■ TASK STATEMENT ■
Copy out all lines of the material below in which "length" occurs.
====== EXTRACTED INFORMATION ======
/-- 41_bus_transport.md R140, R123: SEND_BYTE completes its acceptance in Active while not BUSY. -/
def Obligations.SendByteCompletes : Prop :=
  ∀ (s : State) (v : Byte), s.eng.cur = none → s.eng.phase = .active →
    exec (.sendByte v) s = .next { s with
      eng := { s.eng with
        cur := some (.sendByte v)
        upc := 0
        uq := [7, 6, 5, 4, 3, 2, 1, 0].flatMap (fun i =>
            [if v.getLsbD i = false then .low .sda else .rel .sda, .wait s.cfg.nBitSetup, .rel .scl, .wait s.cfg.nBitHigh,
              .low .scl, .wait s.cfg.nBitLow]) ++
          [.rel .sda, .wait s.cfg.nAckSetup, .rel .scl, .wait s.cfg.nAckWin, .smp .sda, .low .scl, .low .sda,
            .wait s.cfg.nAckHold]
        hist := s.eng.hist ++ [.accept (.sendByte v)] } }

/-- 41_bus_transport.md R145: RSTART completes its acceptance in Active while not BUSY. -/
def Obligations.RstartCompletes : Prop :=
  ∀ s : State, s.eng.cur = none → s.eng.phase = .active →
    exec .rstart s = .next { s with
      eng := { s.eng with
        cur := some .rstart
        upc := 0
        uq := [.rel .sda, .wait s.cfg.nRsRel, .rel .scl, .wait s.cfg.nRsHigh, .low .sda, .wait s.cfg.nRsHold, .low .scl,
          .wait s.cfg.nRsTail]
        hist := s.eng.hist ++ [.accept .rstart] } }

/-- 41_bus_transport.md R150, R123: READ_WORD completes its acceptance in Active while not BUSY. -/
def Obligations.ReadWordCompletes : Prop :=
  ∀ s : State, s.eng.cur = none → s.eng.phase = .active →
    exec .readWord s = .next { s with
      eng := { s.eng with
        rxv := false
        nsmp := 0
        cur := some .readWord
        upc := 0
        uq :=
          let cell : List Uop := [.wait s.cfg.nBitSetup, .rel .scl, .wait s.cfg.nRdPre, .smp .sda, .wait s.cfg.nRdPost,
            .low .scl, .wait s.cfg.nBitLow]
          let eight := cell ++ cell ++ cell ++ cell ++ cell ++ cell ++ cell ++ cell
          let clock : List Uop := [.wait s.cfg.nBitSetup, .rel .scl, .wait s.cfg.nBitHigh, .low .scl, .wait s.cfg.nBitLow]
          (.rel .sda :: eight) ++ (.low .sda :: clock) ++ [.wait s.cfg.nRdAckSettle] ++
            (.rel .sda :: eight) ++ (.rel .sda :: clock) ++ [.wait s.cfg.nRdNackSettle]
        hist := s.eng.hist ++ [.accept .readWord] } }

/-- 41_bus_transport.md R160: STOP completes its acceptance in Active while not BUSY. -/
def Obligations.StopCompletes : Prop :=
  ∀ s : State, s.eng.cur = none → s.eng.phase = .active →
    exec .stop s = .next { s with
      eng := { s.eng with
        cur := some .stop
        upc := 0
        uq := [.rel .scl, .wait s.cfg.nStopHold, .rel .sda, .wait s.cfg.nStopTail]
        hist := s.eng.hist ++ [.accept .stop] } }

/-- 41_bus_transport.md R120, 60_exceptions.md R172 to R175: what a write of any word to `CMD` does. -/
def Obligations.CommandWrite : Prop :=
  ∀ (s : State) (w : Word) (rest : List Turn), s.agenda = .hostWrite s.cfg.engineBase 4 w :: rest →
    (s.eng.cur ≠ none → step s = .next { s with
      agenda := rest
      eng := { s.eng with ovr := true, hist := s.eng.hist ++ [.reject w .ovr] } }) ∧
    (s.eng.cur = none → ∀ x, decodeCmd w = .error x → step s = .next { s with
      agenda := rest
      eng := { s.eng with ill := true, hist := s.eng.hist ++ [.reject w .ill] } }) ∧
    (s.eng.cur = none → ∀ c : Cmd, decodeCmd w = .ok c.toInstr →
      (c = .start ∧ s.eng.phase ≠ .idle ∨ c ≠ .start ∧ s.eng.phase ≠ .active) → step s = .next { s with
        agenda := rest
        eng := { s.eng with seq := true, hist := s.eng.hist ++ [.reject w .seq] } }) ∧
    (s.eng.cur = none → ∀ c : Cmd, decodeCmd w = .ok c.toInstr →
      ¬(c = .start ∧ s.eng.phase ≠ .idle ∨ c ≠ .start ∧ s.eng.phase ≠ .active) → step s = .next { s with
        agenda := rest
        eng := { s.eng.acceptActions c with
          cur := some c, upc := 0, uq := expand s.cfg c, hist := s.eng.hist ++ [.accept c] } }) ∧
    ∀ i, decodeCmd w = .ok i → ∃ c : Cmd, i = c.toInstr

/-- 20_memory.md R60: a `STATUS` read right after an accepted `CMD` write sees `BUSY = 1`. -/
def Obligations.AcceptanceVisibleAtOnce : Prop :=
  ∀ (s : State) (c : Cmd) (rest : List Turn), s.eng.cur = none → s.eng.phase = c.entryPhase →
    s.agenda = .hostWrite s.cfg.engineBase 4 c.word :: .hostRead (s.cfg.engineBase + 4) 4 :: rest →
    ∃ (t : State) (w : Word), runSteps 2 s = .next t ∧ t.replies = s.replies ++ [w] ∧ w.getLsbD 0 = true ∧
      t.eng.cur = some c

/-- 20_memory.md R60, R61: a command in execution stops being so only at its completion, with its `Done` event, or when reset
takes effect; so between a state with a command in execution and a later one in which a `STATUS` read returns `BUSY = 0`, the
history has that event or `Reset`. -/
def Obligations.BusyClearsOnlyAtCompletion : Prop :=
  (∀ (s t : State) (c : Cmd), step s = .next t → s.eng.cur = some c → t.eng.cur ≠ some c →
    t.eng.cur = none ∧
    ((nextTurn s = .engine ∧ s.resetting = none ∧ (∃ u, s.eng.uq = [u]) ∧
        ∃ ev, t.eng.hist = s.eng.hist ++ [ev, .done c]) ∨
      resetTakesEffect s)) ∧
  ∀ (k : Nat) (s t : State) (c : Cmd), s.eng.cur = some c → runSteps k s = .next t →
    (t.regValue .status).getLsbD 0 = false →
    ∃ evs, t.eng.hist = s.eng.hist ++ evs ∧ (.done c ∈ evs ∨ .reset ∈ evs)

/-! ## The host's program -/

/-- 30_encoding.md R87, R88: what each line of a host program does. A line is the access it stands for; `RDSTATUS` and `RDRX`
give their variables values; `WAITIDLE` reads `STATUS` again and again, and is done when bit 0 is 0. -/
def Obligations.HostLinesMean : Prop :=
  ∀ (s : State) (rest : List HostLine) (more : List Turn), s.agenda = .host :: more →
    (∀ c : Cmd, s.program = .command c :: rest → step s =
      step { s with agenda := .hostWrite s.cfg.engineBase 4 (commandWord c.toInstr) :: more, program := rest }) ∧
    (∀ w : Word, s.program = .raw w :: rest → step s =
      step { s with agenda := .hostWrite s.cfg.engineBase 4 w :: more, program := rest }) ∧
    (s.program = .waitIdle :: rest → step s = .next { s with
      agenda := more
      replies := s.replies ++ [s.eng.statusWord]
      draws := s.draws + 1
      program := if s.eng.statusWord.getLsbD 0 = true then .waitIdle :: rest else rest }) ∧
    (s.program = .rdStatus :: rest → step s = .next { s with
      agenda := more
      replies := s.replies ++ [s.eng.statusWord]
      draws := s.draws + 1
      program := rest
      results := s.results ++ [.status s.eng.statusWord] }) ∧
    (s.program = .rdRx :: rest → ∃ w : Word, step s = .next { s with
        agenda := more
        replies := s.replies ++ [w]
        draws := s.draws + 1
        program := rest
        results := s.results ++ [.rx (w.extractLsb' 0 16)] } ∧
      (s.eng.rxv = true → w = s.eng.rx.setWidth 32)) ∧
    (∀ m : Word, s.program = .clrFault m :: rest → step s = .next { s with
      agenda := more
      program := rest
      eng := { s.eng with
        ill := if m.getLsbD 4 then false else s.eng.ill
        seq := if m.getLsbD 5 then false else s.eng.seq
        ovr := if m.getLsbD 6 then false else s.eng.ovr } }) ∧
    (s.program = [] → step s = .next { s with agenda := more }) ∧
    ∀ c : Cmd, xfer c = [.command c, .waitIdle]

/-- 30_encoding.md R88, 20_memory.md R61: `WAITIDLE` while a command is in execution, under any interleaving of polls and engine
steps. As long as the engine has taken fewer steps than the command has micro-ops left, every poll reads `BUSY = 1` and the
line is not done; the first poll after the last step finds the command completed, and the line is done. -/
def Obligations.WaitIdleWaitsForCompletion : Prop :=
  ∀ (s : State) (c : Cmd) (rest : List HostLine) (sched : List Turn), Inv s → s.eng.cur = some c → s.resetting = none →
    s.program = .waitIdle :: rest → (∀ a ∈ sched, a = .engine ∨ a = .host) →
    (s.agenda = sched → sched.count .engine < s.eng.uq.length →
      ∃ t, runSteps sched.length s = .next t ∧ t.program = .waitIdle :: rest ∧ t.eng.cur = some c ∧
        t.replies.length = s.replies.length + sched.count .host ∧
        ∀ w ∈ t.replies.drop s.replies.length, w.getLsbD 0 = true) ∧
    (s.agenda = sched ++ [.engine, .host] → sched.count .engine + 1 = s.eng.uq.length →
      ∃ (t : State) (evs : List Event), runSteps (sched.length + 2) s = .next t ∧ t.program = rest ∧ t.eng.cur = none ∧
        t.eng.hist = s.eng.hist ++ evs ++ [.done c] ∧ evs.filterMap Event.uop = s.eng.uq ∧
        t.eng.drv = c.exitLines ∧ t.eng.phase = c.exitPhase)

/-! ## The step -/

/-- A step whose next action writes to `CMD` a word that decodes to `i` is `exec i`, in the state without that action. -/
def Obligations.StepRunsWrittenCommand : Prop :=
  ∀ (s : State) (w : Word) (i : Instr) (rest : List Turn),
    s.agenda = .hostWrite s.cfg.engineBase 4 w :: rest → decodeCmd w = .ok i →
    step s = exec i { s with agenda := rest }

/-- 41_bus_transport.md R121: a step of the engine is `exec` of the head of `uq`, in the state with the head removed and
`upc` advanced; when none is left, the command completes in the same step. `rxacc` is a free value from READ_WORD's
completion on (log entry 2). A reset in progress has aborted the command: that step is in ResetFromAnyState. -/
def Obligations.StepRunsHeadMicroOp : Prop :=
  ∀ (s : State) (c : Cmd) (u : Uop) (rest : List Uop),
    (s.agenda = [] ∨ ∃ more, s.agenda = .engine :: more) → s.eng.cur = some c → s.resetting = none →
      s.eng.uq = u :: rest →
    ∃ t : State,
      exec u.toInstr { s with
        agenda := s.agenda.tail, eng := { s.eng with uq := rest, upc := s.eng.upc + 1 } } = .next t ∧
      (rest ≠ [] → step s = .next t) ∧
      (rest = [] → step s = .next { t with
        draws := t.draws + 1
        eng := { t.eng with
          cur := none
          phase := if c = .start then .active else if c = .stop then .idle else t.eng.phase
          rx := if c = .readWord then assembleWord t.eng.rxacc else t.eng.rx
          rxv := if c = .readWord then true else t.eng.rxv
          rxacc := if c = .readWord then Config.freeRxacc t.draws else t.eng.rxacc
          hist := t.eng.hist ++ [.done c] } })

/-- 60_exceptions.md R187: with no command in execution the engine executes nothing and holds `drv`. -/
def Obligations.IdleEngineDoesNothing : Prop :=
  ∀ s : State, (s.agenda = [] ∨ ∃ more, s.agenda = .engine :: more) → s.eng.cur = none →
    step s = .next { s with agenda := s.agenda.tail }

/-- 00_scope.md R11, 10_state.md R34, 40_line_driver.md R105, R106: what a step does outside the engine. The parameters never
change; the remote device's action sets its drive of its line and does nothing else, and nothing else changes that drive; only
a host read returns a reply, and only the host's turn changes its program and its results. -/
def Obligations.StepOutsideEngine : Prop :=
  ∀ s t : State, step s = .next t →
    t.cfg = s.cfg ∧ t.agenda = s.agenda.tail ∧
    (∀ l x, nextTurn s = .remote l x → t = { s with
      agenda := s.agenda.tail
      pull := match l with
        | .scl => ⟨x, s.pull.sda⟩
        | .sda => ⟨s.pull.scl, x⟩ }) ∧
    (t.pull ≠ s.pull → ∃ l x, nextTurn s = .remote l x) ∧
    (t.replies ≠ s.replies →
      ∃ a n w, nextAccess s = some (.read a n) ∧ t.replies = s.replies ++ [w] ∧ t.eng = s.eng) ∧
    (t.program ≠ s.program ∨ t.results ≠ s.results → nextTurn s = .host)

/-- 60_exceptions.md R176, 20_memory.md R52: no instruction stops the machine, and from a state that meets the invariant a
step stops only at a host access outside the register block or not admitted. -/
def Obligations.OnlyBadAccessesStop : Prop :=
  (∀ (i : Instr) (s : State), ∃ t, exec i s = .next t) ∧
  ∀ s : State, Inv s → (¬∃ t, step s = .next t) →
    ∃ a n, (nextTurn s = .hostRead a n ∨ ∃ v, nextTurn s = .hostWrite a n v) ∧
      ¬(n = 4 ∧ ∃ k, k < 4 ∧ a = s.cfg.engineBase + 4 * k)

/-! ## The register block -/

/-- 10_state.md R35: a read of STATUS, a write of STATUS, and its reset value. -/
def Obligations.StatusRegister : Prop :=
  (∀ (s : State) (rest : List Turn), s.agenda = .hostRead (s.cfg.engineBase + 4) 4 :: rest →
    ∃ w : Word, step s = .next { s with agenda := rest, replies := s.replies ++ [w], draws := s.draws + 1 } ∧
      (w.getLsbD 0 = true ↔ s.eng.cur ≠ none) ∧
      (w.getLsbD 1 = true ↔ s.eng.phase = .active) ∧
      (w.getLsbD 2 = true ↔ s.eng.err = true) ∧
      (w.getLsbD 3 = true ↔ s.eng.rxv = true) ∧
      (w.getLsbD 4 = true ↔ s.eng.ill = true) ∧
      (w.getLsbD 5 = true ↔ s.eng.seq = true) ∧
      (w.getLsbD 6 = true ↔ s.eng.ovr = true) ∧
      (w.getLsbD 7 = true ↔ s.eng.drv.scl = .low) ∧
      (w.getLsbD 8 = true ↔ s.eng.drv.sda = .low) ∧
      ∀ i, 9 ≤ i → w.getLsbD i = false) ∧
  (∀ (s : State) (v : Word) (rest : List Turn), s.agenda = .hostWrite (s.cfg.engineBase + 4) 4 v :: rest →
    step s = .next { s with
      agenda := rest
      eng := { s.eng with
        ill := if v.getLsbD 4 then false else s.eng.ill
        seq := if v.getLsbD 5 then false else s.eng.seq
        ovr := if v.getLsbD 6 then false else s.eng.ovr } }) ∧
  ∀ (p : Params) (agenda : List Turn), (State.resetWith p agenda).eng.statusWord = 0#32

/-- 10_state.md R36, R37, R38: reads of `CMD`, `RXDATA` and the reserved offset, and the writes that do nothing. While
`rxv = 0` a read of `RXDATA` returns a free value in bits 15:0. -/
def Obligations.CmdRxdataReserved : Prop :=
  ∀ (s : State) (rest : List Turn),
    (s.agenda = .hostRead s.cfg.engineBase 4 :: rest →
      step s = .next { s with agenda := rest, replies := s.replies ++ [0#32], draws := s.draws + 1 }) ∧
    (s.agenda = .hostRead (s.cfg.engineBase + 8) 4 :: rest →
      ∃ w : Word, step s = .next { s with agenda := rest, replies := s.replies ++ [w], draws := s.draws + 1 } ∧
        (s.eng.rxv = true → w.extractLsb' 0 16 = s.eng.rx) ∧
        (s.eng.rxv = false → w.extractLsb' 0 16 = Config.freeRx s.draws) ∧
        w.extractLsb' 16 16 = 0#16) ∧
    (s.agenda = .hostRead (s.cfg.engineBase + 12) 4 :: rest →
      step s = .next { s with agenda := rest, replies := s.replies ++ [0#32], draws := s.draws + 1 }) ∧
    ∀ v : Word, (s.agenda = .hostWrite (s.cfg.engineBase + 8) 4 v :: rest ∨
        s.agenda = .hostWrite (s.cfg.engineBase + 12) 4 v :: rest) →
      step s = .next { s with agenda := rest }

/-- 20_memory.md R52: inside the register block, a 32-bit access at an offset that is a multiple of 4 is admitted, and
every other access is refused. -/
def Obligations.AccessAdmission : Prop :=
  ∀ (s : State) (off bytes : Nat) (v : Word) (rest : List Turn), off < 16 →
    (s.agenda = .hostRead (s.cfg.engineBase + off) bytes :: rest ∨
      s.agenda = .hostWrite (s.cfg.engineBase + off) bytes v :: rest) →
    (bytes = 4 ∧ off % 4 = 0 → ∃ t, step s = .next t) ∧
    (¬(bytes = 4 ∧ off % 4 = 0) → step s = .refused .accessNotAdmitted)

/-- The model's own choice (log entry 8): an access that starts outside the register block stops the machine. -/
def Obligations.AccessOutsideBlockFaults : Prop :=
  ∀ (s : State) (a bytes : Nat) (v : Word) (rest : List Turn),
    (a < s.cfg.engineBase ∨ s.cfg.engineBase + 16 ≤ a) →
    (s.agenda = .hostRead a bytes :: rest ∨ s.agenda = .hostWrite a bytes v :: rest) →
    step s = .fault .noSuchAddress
======
■ WRITTEN SOLUTION ■
    (s.agenda = sched → sched.count .engine < s.eng.uq.length →
      ∃ t, runSteps sched.length s = .next t ∧ t.program = .waitIdle :: rest ∧ t.eng.cur = some c ∧
        t.replies.length = s.replies.length + sched.count .host ∧
        ∀ w ∈ t.replies.drop s.replies.length, w.getLsbD 0 = true) ∧
    (s.agenda = sched ++ [.engine, .host] → sched.count .engine + 1 = s.eng.uq.length →
      ∃ (t : State) (evs : List Event), runSteps (sched.length + 2) s = .next t ∧ t.program = rest ∧ t.eng.cur = none ∧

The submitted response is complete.